*** RECORDS FOR THIS EXERCISE ***

theorem State.zoneSuppress_on (hi : indexOf 8 zone = some z) (h : s.zones[z] = .inService f d) :
    s.zoneSuppress zone 1 = .ok (s.updateZone z ZoneDyn.suppressOn) := by
  rw [State.zoneSuppress, State.zoneNamed_of hi h]; rfl

theorem State.zoneSuppress_off (hi : indexOf 8 zone = some z) (h : s.zones[z] = .inService f d) :
    s.zoneSuppress zone 0 = .ok (s.updateZone z (ZoneDyn.suppressOff s.response)) := by
  rw [State.zoneSuppress, State.zoneNamed_of hi h]; rfl

/-- A zone's report slot after an event that changes nothing. -/
theorem State.set_zoneSlotAfter_same (h : d.SameReport d') :
    s.zoneSlots.set z (s.zoneSlotAfter z d d') = s.zoneSlots := by
  rw [State.zoneSlotAfter_same h, Fin.getElem_fin, Vector.set_getElem_self]

theorem ZoneDyn.SameReport.refl (d : ZoneDyn) : d.SameReport d := ⟨rfl, rfl, rfl, rfl, rfl, rfl, rfl, Iff.rfl⟩

theorem ZoneDyn.suppressOn_of (h : d.suppress = true) : d.suppressOn = d := by
  unfold ZoneDyn.suppressOn
  rw [← h]

/-- The suppress flag is one of the things that R56 watches. -/
theorem ZoneDyn.not_sameReport_of_suppress (h : d'.suppress ≠ d.suppress) : ¬d.SameReport d' := by
  rintro ⟨-, -, -, -, -, k, -⟩
  exact h k

/-- Settles O16: the flag alone, and the lifting by whether a held level is above E. -/
theorem suppressionHoldsFumeLevels : Obligations.SuppressionHoldsFumeLevels := by
  unfold Obligations.SuppressionHoldsFumeLevels
  intro s src tag zone z f d hr hi hz hsound
  constructor
  · obtain ⟨t, ht, hans, honly⟩ := zoneRequest_done (src := src) (tag := tag) (q := .zoneSuppress zone 1)
      (g := ZoneDyn.suppressOn) hr hz (by rw [State.decide, State.zoneSuppress_on (s := s.heard .trunk) hi hz]; rfl)
    refine ⟨t, ht, hans, ?_⟩
    cases hs : d.suppress with
    | false =>
      rw [State.zoneMoved, State.zoneSlotAfter_changed (ZoneDyn.not_sameReport_of_suppress (by rw [hs]; nofun))] at honly
      exact honly
    | true =>
      rw [State.zoneMoved, State.set_zoneSlotAfter_same (by rw [ZoneDyn.suppressOn_of hs]; exact .refl d)] at honly
      exact honly
  · obtain ⟨t, ht, hans, honly⟩ := zoneRequest_done (src := src) (tag := tag) (q := .zoneSuppress zone 0)
      (g := ZoneDyn.suppressOff s.response) hr hz
      (by rw [State.decide, State.zoneSuppress_off (s := s.heard .trunk) hi hz]; rfl)
    have hoff := ZoneDyn.suppressOff_suppress s.response d
    obtain ⟨h1, h2, hle⟩ := (hsound.suppressOff s.response).of_not_suppress hoff
    have hcond := ZoneDyn.suppressOff_cond s.response d
    rw [hcond] at hle
    refine ⟨t, _, ht, hans, ?_, hoff, h1, h2, hcond, ZoneDyn.suppressOff_force _ d, hle, ZoneDyn.suppressOff_of_not,
      fun hs => ⟨hsound.suppressOff_lifted hs, fun hlt => ?_⟩⟩
    · cases hs : d.suppress with
      | false =>
        rw [State.zoneMoved, ZoneDyn.suppressOff_of_not hs, State.set_zoneSlotAfter_same (.refl d)] at honly
        rw [ZoneDyn.suppressOff_of_not hs]
        exact honly
      | true =>
        rw [State.zoneMoved,
          State.zoneSlotAfter_changed (ZoneDyn.not_sameReport_of_suppress (by rw [hs, hoff]; nofun))] at honly
        exact honly
    · obtain ⟨hstands, hruns, hremoves⟩ := ZoneDyn.suppressOff_taken (r := s.response) hs hlt
      refine ⟨hstands, hruns, hremoves, ?_⟩
      rcases le_or_gt d.cond d.level with k | k
      · exact k.trans hlt.le
      · exact hsound.cond_le k

/-! ### Force (R48) -/

theorem State.zoneForce_of (hi : indexOf 8 zone = some z) (h : s.zones[z] = .inService f d) (hl : level.toNat ≤ 5) :
    s.zoneForce zone level =
      .ok (s.updateZone z (ZoneDyn.forced s.response (s.contributions z) (Fin.ofNat 6 level.toNat))) := by
  rw [State.zoneForce, State.zoneNamed_of hi h]
  exact if_neg (not_lt.2 hl)

/-- A zone formed afresh keeps every input but the condition. -/
theorem ZoneDyn.reformed_same (r : Response) (c : Level) (d : ZoneDyn) :
    ({ d with cond := d.formed c } : ZoneDyn).SameInputs (d.reformed r c) := by
  unfold ZoneDyn.reformed
  dsimp only
  split
  · rename_i h
    rw [h]
    exact .refl d
  · exact ZoneDyn.evaluated_same r _

/-- A condition of 3 or more, or any condition without suppression, is at most E (R31, R32). -/
theorem ZoneDyn.Sound.cond_le_level (h : d.Sound) (k : 3 ≤ d.cond ∨ d.suppress = false) : d.cond ≤ d.level := by
  obtain ⟨-, -, -, habove, -⟩ := h
  refine not_lt.1 fun hlt => ?_
  obtain ⟨hlow, hs, -⟩ := habove hlt
  rcases k with k | k
  · exact absurd (k.trans hlow) (by decide)
  · rw [hs] at k; cases k

/-- A condition above E that suppression does not hold back is taken in (R31). -/
theorem ZoneDyn.Sound.reforms_takeIn {c : Level} (h : d.Sound) (k : d.Reforms r c d') (hlt : d.level < c)
    (htake : 3 ≤ c ∨ d.suppress = false) :
    d' = { d with cond := c, inForce := d.inForce.insert c, runOn := none, accepted := false, releaseWait := false } := by
  have hne : c ≠ d.cond := fun e => by
    subst e
    exact absurd (h.cond_le_level htake) (not_le.2 hlt)
  exact (k.2 hne).1 hlt htake

/-- A fume condition that is above E under suppression is held (R32). -/
theorem ZoneDyn.Sound.reforms_hold {c : Level} (h : d.Sound) (k : d.Reforms r c d') (hlt : d.level < c) (h2 : c ≤ 2)
    (hs : d.suppress = true) :
    d'.inForce = d.inForce ∧ d'.held1 = (d.held1 || c == 1) ∧ d'.held2 = (d.held2 || c == 2) := by
  obtain ⟨hsame, hchanges⟩ := k
  by_cases hne : c = d.cond
  · obtain ⟨-, -, -, habove, -⟩ := h
    obtain ⟨-, -, h1, h2⟩ := habove (hne ▸ hlt)
    rw [hsame hne, hne]
    refine ⟨rfl, ?_, ?_⟩
    · by_cases e : d.cond = 1
      · rw [h1 e]; rfl
      · rw [beq_false_of_ne e, Bool.or_false]
    · by_cases e : d.cond = 2
      · rw [h2 e]; rfl
      · rw [beq_false_of_ne e, Bool.or_false]
  · rw [(hchanges hne).2.1 hlt h2 hs]
    exact ⟨rfl, rfl, rfl⟩

/-- Settles O17: the zone with the new force is formed afresh. -/
theorem forceWritesAnInput : Obligations.ForceWritesAnInput := by
  unfold Obligations.ForceWritesAnInput
  intro s src tag zone level z f d hr hi hz hsound hlevel v c
  obtain ⟨t, ht, hans, honly⟩ := zoneRequest_done (src := src) (tag := tag) (q := .zoneForce zone level)
    (g := ZoneDyn.forced s.response (s.contributions z) v) hr hz
    (by rw [State.decide, State.zoneForce_of (s := s.heard .trunk) hi hz hlevel]; rfl)
  have hslots : t.zoneSlots = s.zoneSlots.set z (s.zoneSlotAfter z d (d.forced s.response (s.contributions z) v)) :=
    honly.zoneSlots
  have hforced : ({ d with force := v } : ZoneDyn).Sound := hsound
  have hreforms : ({ d with force := v } : ZoneDyn).Reforms s.response c (d.forced s.response (s.contributions z) v) :=
    ZoneDyn.reformed_reforms s.response (s.contributions z) hforced
  have hsame := ZoneDyn.reformed_same s.response (s.contributions z) { d with force := v }
  have hcond : (d.forced s.response (s.contributions z) v).cond = c := hsame.cond
  refine ⟨t, _, ht, hans, ?_, hslots, hreforms, hsame.force, hcond, hsame.latch, hsame.suppress, hreforms.1, fun k => ?_,
    hforced.reforms_takeIn hreforms, hforced.reforms_hold hreforms⟩
  · rw [hslots]; exact honly
  · have hle := ZoneDyn.Sound.cond_le_level (hforced.reformed s.response (s.contributions z))
    rw [ZoneDyn.reformed_cond] at hle
    exact hle (k.imp_right hsame.suppress.trans)

end
end Sys2Proof.Machine

namespace Sys2Proof.Machine

/-! ## An event at each zone of a mask (R43, R44) -/

section
variable {s t u : State} {z : Fin 8} {f : ZoneFields} {d : ZoneDyn} {g : Response → Level → ZoneDyn → ZoneDyn} {r : Response}
  {c : Level} {mask : Byte}

/-- Between `s` and `t` each IN_SERVICE zone that `took` names met the event `g`, and nothing else changed. -/
structure State.ZonesTook (g : Response → Level → ZoneDyn → ZoneDyn) (took : Fin 8 → Prop) (s t : State) : Prop where
  frame : t = { s with zones := t.zones, zoneSlots := t.zoneSlots }
  moved : ∀ (z : Fin 8) (f : ZoneFields) (d : ZoneDyn), took z → s.zones[z] = .inService f d →
    t.zones[z] = .inService f (g s.response (s.contributions z) d)
      ∧ t.zoneSlots[z] = s.zoneSlotAfter z d (g s.response (s.contributions z) d)
  kept : ∀ z : Fin 8, ¬took z ∨ s.zones[z].isInService = false →
    t.zones[z] = s.zones[z] ∧ t.zoneSlots[z] = s.zoneSlots[z]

*** End of RECORDS FOR THIS EXERCISE ***

▸ EXERCISE BRIEF
Go through the records. Copy each line where "nofun" appears.

▸ EXERCISE OUTPUT
      rw [State.zoneMoved, State.zoneSlotAfter_changed (ZoneDyn.not_sameReport_of_suppress (by rw [hs]; nofun))] at honly
          State.zoneSlotAfter_changed (ZoneDyn.not_sameReport_of_suppress (by rw [hs, hoff]; nofun))] at honly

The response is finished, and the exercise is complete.